İLK DERECE MAHKEMESİ KARAR ÖZETİ :
İlk derece mahkemesince yapılan yargılama ve tüm dosya kapsamı birlikte değerlendirildiğinde; ” … davanın kabulüne, davalının Kocaeli 8. İcra Müdürlüğü’nün 2018/77954 Esas sayılı takip dosyasına yapmış olduğu itirazın iptali ile takibin 31.363,31 Euro üzerinden ve bu meblağa takip tarihinden tahsil tarihine kadar işletilecek 3095 sayılı Kanun’un 4/a maddesi gereğince devlet bankalarınca Euro cinsi bir yıl vadede hesaba uygulanan en yüksek faiz ile birlikte devamına, alacak likit olup İİK 67/2 maddesi uyarınca hüküm altına alınan 31.363,31 Euro’nun takip tarihindeki kur karşılığı olan 196.334,32 TL üzerinden hesaplanacak %20 oranındaki icra inkar tazminatının davalıdan tahsil edilerek davacıya verilmesine … ” karar verilmiştir.

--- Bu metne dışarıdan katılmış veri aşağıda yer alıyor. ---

-- ==== Sys2Proof/WellFormed.lean ====
section
/-! DEFINITION. Which command terms name something a master or the environment can do. -/

namespace Sys2Proof

/-- The request codes of Figure 14. -/
def knownCodes : List Byte :=
  [0x01, 0x02, 0x03, 0x04, 0x05, 0x08, 0x09, 0x0A, 0x10, 0x11, 0x12, 0x13, 0x14, 0x15, 0x16,
   0x20, 0x21, 0x22, 0x28, 0x29, 0x2A, 0x2B, 0x2C, 0x30, 0x31, 0x32]

/-- A request frame carries at most 88 body bytes (R140, R142). -/
def bodyFits (body : List Byte) : Bool := body.length ≤ Config.maxBody

/-- The well-formed commands: a request's body fits a frame, the code of an UNKNOWN_REQUEST is neither known nor the
fetch code (R151), and an idle expiry names a line slot (R83, R136). -/
def Instr.wellFormed : Instr → Bool
  | .frameStart _ _ => true
  | .frameEnd _ _ => true
  | .fetchFrame _ _ _ => true
  | .frameTimeout _ _ => true
  | .unknownRequest _ code _ _ body => bodyFits body && !(knownCodes.contains code) && code != 0x0F
  | .derive _ _ _ body => bodyFits body
  | .spoil _ _ _ body => bodyFits body
  | .streamOpen _ _ _ body => bodyFits body
  | .streamChunk _ _ _ body => bodyFits body
  | .streamClose _ _ _ body => bodyFits body
  | .cancel _ _ _ body => bodyFits body
  | .setAttn _ _ _ body => bodyFits body
  | .queryBatch _ _ _ body => bodyFits body
  | .createKeyEntry _ _ _ body => bodyFits body
  | .removeEntry _ _ _ body => bodyFits body
  | .swapCell _ _ _ body => bodyFits body
  | .discardCell _ _ _ body => bodyFits body
  | .readEntry _ _ _ body => bodyFits body
  | .createGate _ _ _ body => bodyFits body
  | .bindPort _ _ _ body => bodyFits body
  | .beginCeremony _ _ _ body => bodyFits body
  | .component _ _ _ body => bodyFits body
  | .abandonCeremony _ _ _ body => bodyFits body
  | .openBatch _ _ _ body => bodyFits body
  | .pauseBatch _ _ _ body => bodyFits body
  | .resumeBatch _ _ _ body => bodyFits body
  | .closeBatch _ _ _ body => bodyFits body
  | .readMap _ _ _ body => bodyFits body
  | .zeroiseAll _ _ _ body => bodyFits body
  | .clearLockout _ _ _ body => bodyFits body
  | .status _ _ _ body => bodyFits body
  | .grantEnd => true
  | .streamIdleExpiry slot => slot < Config.lineSlots
  | .portReset _ => true
  | .portResetRelease _ => true
  | .tamperEvent _ => true
  | .readBackAttemptEnd _ => true
  | .batteryStateChange _ => true
  | .storeHoldingLost => true
  | .mainPowerLoss => true
  | .mainPowerOn => true
  | .mainReset => true
  | .mainResetRelease => true
  | .powerUpSweep => true
  | .tamperLineInactive _ => true

end Sys2Proof
end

Bu karara karşı davalı vekili tarafından istinaf başvurusunda bulunulmuştur.
İLERİ SÜRÜLEN İSTİNAF SEBEPLERİ :
Davalı vekili istinaf dilekçesinde özetle; yerel mahkeme kararı, dosya kapsamında görevlendirilen bilirkişinin görev alanını aşarak yapmış olduğu hukuki değerlendirmelere dayanılarak tesis edildiği; somut olayda; müvekkil şirket tarafından takas/mahsup hakkı kullanılamayacağı ve davacının sınırlı sorumlu olduğu yönündeki ve müvekkil şirketin zararının somut olarak ortaya koyulamadığı gerekçesiyle davanın kabul edilmesi hukuka aykırı olduğunu ayrıca icra inkâr tazminatına hükmedilebilmesinin yasal koşulları oluşmadığını beyan ederek, tehiri icra taleplerinin kabulü ile yerel mahkeme kararının kaldırılmasına, davanın reddine karar verilmesini talep ederek, istinaf başvurusunda bulunmuştur.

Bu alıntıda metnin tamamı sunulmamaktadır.